-- ==== Sys2Proof/Machine/VQueue.lean ====
section
/-! DEFINITION. The vector instruction queue: commit, the execution of head entries in order, the synchronising reads, and
the arbiter of a core (02: R27 to R31; 12: R222; 18: R287; 19: R295). -/

namespace Sys2Proof.Machine

/-- BARV (R295): it arrives once every access of the strand before it in program order has performed, its copies, pushed
words and port commands among them. -/
def effBarv (_d _a : SReg) (e : Entry) (s : State) : VRes :=
  let s := s.work s.slot
  if !(s.st.released e.seq e.ord && s.st.cmdsBefore e.ord) then .stop s
  else match s.bar? e.opd.a with
    | none => s.vTrap0 2 0
    | some x =>
      if x.n = 0 then s.vTrap0 2 0
      else .done ((s.arriveAt e.opd.a.toNat x).setVstart 0) (some (x.ph.setWidth 64))

/-- The meaning of an entry at the head of the queue, by its form. -/
def issue (i : Instr) (ent : Entry) (st : State) : VRes :=
  match i with
  | .setvlf d a b g w => effSetvlf d a b g w ent st
  | .setshape d a b => effSetshape d a b ent st
  | .vadd d a b m w => effVadd d a b m w ent st
  | .vsub d a b m w => effVsub d a b m w ent st
  | .vrsub d a b m w => effVrsub d a b m w ent st
  | .vmul d a b m w => effVmul d a b m w ent st
  | .vmulh d a b m w => effVmulh d a b m w ent st
  | .vmacc d a b m x w => effVmacc d a b m x w ent st
  | .vwmacc d a b m w => effVwmacc d a b m w ent st
  | .vmerge d a b m w => effVmerge d a b m w ent st
  | .vand d a b m w => effVand d a b m w ent st
  | .vor d a b m w => effVor d a b m w ent st
  | .vxor d a b m w => effVxor d a b m w ent st
  | .vsll d a b m w => effVsll d a b m w ent st
  | .vsrl d a b m w => effVsrl d a b m w ent st
  | .vsra d a b m w => effVsra d a b m w ent st
  | .vnsra d a b m x w => effVnsra d a b m x w ent st
  | .vmin d a b m w => effVmin d a b m w ent st
  | .vmax d a b m w => effVmax d a b m w ent st
  | .vminn d a b m w => effVminn d a b m w ent st
  | .vmaxn d a b m w => effVmaxn d a b m w ent st
  | .vsadd d a b m x w => effVsadd d a b m x w ent st
  | .vssub d a b m x w => effVssub d a b m x w ent st
  | .vdiv d a b m x w => effVdiv d a b m x w ent st
  | .vrem d a b m x w => effVrem d a b m x w ent st
  | .vcmpEq d a b m w => effVcmpEq d a b m w ent st
  | .vcmpNe d a b m w => effVcmpNe d a b m w ent st
  | .vcmpLt d a b m w => effVcmpLt d a b m w ent st
  | .vcmpLe d a b m w => effVcmpLe d a b m w ent st
  | .vcmpLtn d a b m w => effVcmpLtn d a b m w ent st
  | .vcmpLen d a b m w => effVcmpLen d a b m w ent st
  | .vaddVx d a b m w => effVaddVx d a b m w ent st
  | .vsubVx d a b m w => effVsubVx d a b m w ent st
  | .vrsubVx d a b m w => effVrsubVx d a b m w ent st
  | .vmulVx d a b m w => effVmulVx d a b m w ent st
  | .vmulhVx d a b m w => effVmulhVx d a b m w ent st
  | .vmaccVx d a b m x w => effVmaccVx d a b m x w ent st
  | .vwmaccVx d a b m w => effVwmaccVx d a b m w ent st
  | .vmergeVx d a b m w => effVmergeVx d a b m w ent st
  | .vandVx d a b m w => effVandVx d a b m w ent st
  | .vorVx d a b m w => effVorVx d a b m w ent st
  | .vxorVx d a b m w => effVxorVx d a b m w ent st
  | .vsllVx d a b m w => effVsllVx d a b m w ent st
  | .vsrlVx d a b m w => effVsrlVx d a b m w ent st
  | .vsraVx d a b m w => effVsraVx d a b m w ent st
  | .vnsraVx d a b m x w => effVnsraVx d a b m x w ent st
  | .vminVx d a b m w => effVminVx d a b m w ent st
  | .vmaxVx d a b m w => effVmaxVx d a b m w ent st
  | .vminnVx d a b m w => effVminnVx d a b m w ent st
  | .vmaxnVx d a b m w => effVmaxnVx d a b m w ent st
  | .vsaddVx d a b m x w => effVsaddVx d a b m x w ent st
  | .vssubVx d a b m x w => effVssubVx d a b m x w ent st
  | .vdivVx d a b m x w => effVdivVx d a b m x w ent st
  | .vremVx d a b m x w => effVremVx d a b m x w ent st
  | .vcmpEqVx d a b m w => effVcmpEqVx d a b m w ent st
  | .vcmpNeVx d a b m w => effVcmpNeVx d a b m w ent st
  | .vcmpLtVx d a b m w => effVcmpLtVx d a b m w ent st
  | .vcmpLeVx d a b m w => effVcmpLeVx d a b m w ent st
  | .vcmpLtnVx d a b m w => effVcmpLtnVx d a b m w ent st
  | .vcmpLenVx d a b m w => effVcmpLenVx d a b m w ent st
  | .vfadd d a b m x f => effVfadd d a b m x f ent st
  | .vfsub d a b m x f => effVfsub d a b m x f ent st
  | .vfmul d a b m x f => effVfmul d a b m x f ent st
  | .vfdiv d a b m x f => effVfdiv d a b m x f ent st
  | .vfmin d a b m x f => effVfmin d a b m x f ent st
  | .vfmax d a b m x f => effVfmax d a b m x f ent st
  | .vfsqrt d a m x f => effVfsqrt d a m x f ent st
  | .vfclass d a m f => effVfclass d a m f ent st
  | .vfaddVx d a b m x f => effVfaddVx d a b m x f ent st
  | .vfsubVx d a b m x f => effVfsubVx d a b m x f ent st
  | .vfmulVx d a b m x f => effVfmulVx d a b m x f ent st
  | .vfdivVx d a b m x f => effVfdivVx d a b m x f ent st
  | .vfminVx d a b m x f => effVfminVx d a b m x f ent st
  | .vfmaxVx d a b m x f => effVfmaxVx d a b m x f ent st
  | .vfma d a b m x f => effVfma d a b m x f ent st
  | .vfnma d a b m x f => effVfnma d a b m x f ent st
  | .vfmaVx d a b m x f => effVfmaVx d a b m x f ent st
  | .vfnmaVx d a b m x f => effVfnmaVx d a b m x f ent st
  | .vfcmpEq d a b m x f => effVfcmpEq d a b m x f ent st
  | .vfcmpLt d a b m x f => effVfcmpLt d a b m x f ent st
  | .vfcmpLe d a b m x f => effVfcmpLe d a b m x f ent st
  | .vfcmpUn d a b m x f => effVfcmpUn d a b m x f ent st
  | .vfrece d a m x f => effVfrece d a m x f ent st
  | .vfrsqe d a m x f => effVfrsqe d a m x f ent st
  | .vfexp2 d a m x f => effVfexp2 d a m x f ent st
  | .vflog2 d a m x f => effVflog2 d a m x f ent st
  | .vftanh d a m x f => effVftanh d a m x f ent st
  | .vfsigm d a m x f => effVfsigm d a m x f ent st
  | .vcvt d a s m x t => effVcvt d a s m x t ent st
  | .vbq d a t q x c => effVbq d a t q x c ent st
  | .vbdq d a s q x => effVbdq d a s q x ent st
  | .vhad d a k y z h x f => effVhad d a k y z h x f ent st
  | .vpack d a c m => effVpack d a c m ent st
  | .vunpk d a c m => effVunpk d a c m ent st
  | .vrng d t m => effVrng d t m ent st
  | .vgather d a b m => effVgather d a b m ent st
  | .vcompress d a m => effVcompress d a m ent st
  | .vexpand d a m => effVexpand d a m ent st
  | .viota d a m => effViota d a m ent st
  | .vid d m => effVid d m ent st
  | .vbcast d a m => effVbcast d a m ent st
  | .vmvx d a => effVmvx d a ent st
  | .vrds d a b => effVrds d a b ent st
  | .vredsum d a w m x g => effVredsum d a w m x g ent st
  | .vredmax d a w m g => effVredmax d a w m g ent st
  | .vredmin d a w m g => effVredmin d a w m g ent st
  | .vscan d a w m x g => effVscan d a w m x g ent st
  | .vfredsum d a w m x g => effVfredsum d a w m x g ent st
  | .vfredosum d a w m x g => effVfredosum d a w m x g ent st
  | .vfredmax d a w m x g => effVfredmax d a w m x g ent st
  | .vfscan d a w m x g => effVfscan d a w m x g ent st
  | .mand d a b => effMand d a b ent st
  | .mor d a b => effMor d a b ent st
  | .mxor d a b => effMxor d a b ent st
  | .mnot d a => effMnot d a ent st
  | .mpopc d a => effMpopc d a ent st
  | .mfirst d a => effMfirst d a ent st
  | .vslideup d a b m c => effVslideup d a b m c ent st
  | .vslidedn d a b m c => effVslidedn d a b m c ent st
  | .vld d a m c w s => effVld d a m c w s ent st
  | .vst d a m c w => effVst d a m c w ent st
  | .vlds d a b m w s => effVlds d a b m w s ent st
  | .vsts d a b m w => effVsts d a b m w ent st
  | .vldx d a b m w s => effVldx d a b m w s ent st
  | .vstx d a b m w => effVstx d a b m w ent st
  | .vldg d a b m w s => effVldg d a b m w s ent st
  | .vstg d a b m w => effVstg d a b m w ent st
  | .vldt d a b m c w => effVldt d a b m c w ent st
  | .vstt d a b m c w => effVstt d a b m c w ent st
  | .vamoSwap d a b m e r w => effVamoSwap d a b m e r w ent st
  | .vamoAdd d a b m e r w => effVamoAdd d a b m e r w ent st
  | .vamoAnd d a b m e r w => effVamoAnd d a b m e r w ent st
  | .vamoOr d a b m e r w => effVamoOr d a b m e r w ent st
  | .vamoXor d a b m e r w => effVamoXor d a b m e r w ent st
  | .vamoMin d a b m e r w => effVamoMin d a b m e r w ent st
  | .vamoMax d a b m e r w => effVamoMax d a b m e r w ent st
  | .vwait d a b m c w => effVwait d a b m c w ent st
  | .vscadd d a b m t => effVscadd d a b m t ent st
  | .tdef d a b => effTdef d a b ent st
  | .ttag d a => effTtag d a ent st
  | .tgtag d a => effTgtag d a ent st
  | .tstat d a => effTstat d a ent st
  | .twait d => effTwait d ent st
  | .mclaim a => effMclaim a ent st
  | .mrels a => effMrels a ent st
  | .mlds d a c => effMlds d a c ent st
  | .mrow d a b m k c => effMrow d a b m k c ent st
  | .mtile d a b m o c => effMtile d a b m o c ent st
  | .macr d a b r => effMacr d a b r ent st
  | .macw a b r => effMacw a b r ent st
  | .macz a b => effMacz a b ent st
  | .cpyv d a g r => effCpyv d a g r ent st
  | .cpyx d a r => effCpyx d a r ent st
  | .cpyt d a r => effCpyt d a r ent st
  | .barv d a => effBarv d a ent st
  | .skinit d a b => effSkinit d a b ent st
  | .skupd d a b m => effSkupd d a b m ent st
  | .skqry d a b m => effSkqry d a b m ent st
  | .skadd d a => effSkadd d a ent st
  | .skscl d a => effSkscl d a ent st
  | .setls a => effSetls a ent st
  | _ => .stop st

/-! ### Interlocks with copies (R222) -/

/-- Bits of a register group from its start to the end of its first n elements of width w (R80, R81). -/
def bitsTo (w n : Nat) : Nat := if n = 0 then 0 else (n - 1) / perReg w * 8192 + ((n - 1) % perReg w + 1) * w

/-- What an entry does with vector registers: whether it writes them, the first, and the bits from its start on. -/
structure VUse where
  write : Bool
  reg : Nat
  bits : Nat
  deriving DecidableEq, Repr

/-- The groups of an elementwise form of n elements: d of width wd, sources of width ws. -/
def elemUses (n : Nat) (d : VReg) (wd : Nat) (srcs : List VReg) (ws : Nat) : List VUse :=
  { write := true, reg := d.val, bits := bitsTo wd n } :: srcs.map fun a => { write := false, reg := a.val, bits := bitsTo ws n }

/-- Sources of n elements of width w. -/
def readUses (n : Nat) (srcs : List VReg) (w : Nat) : List VUse :=
  srcs.map fun a => { write := false, reg := a.val, bits := bitsTo w n }

/-- Bits that the largest group spans: what an operand counts for whose elements do not follow the element number. -/
def wholeGroup : Nat := 8 * 8192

About this exercise — Reproduce the lines of the entries above from the one with "none => s.vTrap0 2 0" to the one with "effVand d a b m w ent st", both included, exactly and without any other line.

Written reply —
    | none => s.vTrap0 2 0
    | some x =>
      if x.n = 0 then s.vTrap0 2 0
      else .done ((s.arriveAt e.opd.a.toNat x).setVstart 0) (some (x.ph.setWidth 64))

/-- The meaning of an entry at the head of the queue, by its form. -/
def issue (i : Instr) (ent : Entry) (st : State) : VRes :=
  match i with
  | .setvlf d a b g w => effSetvlf d a b g w ent st
  | .setshape d a b => effSetshape d a b ent st
  | .vadd d a b m w => effVadd d a b m w ent st
  | .vsub d a b m w => effVsub d a b m w ent st
  | .vrsub d a b m w => effVrsub d a b m w ent st
  | .vmul d a b m w => effVmul d a b m w ent st
  | .vmulh d a b m w => effVmulh d a b m w ent st
  | .vmacc d a b m x w => effVmacc d a b m x w ent st
  | .vwmacc d a b m w => effVwmacc d a b m w ent st
  | .vmerge d a b m w => effVmerge d a b m w ent st
  | .vand d a b m w => effVand d a b m w ent st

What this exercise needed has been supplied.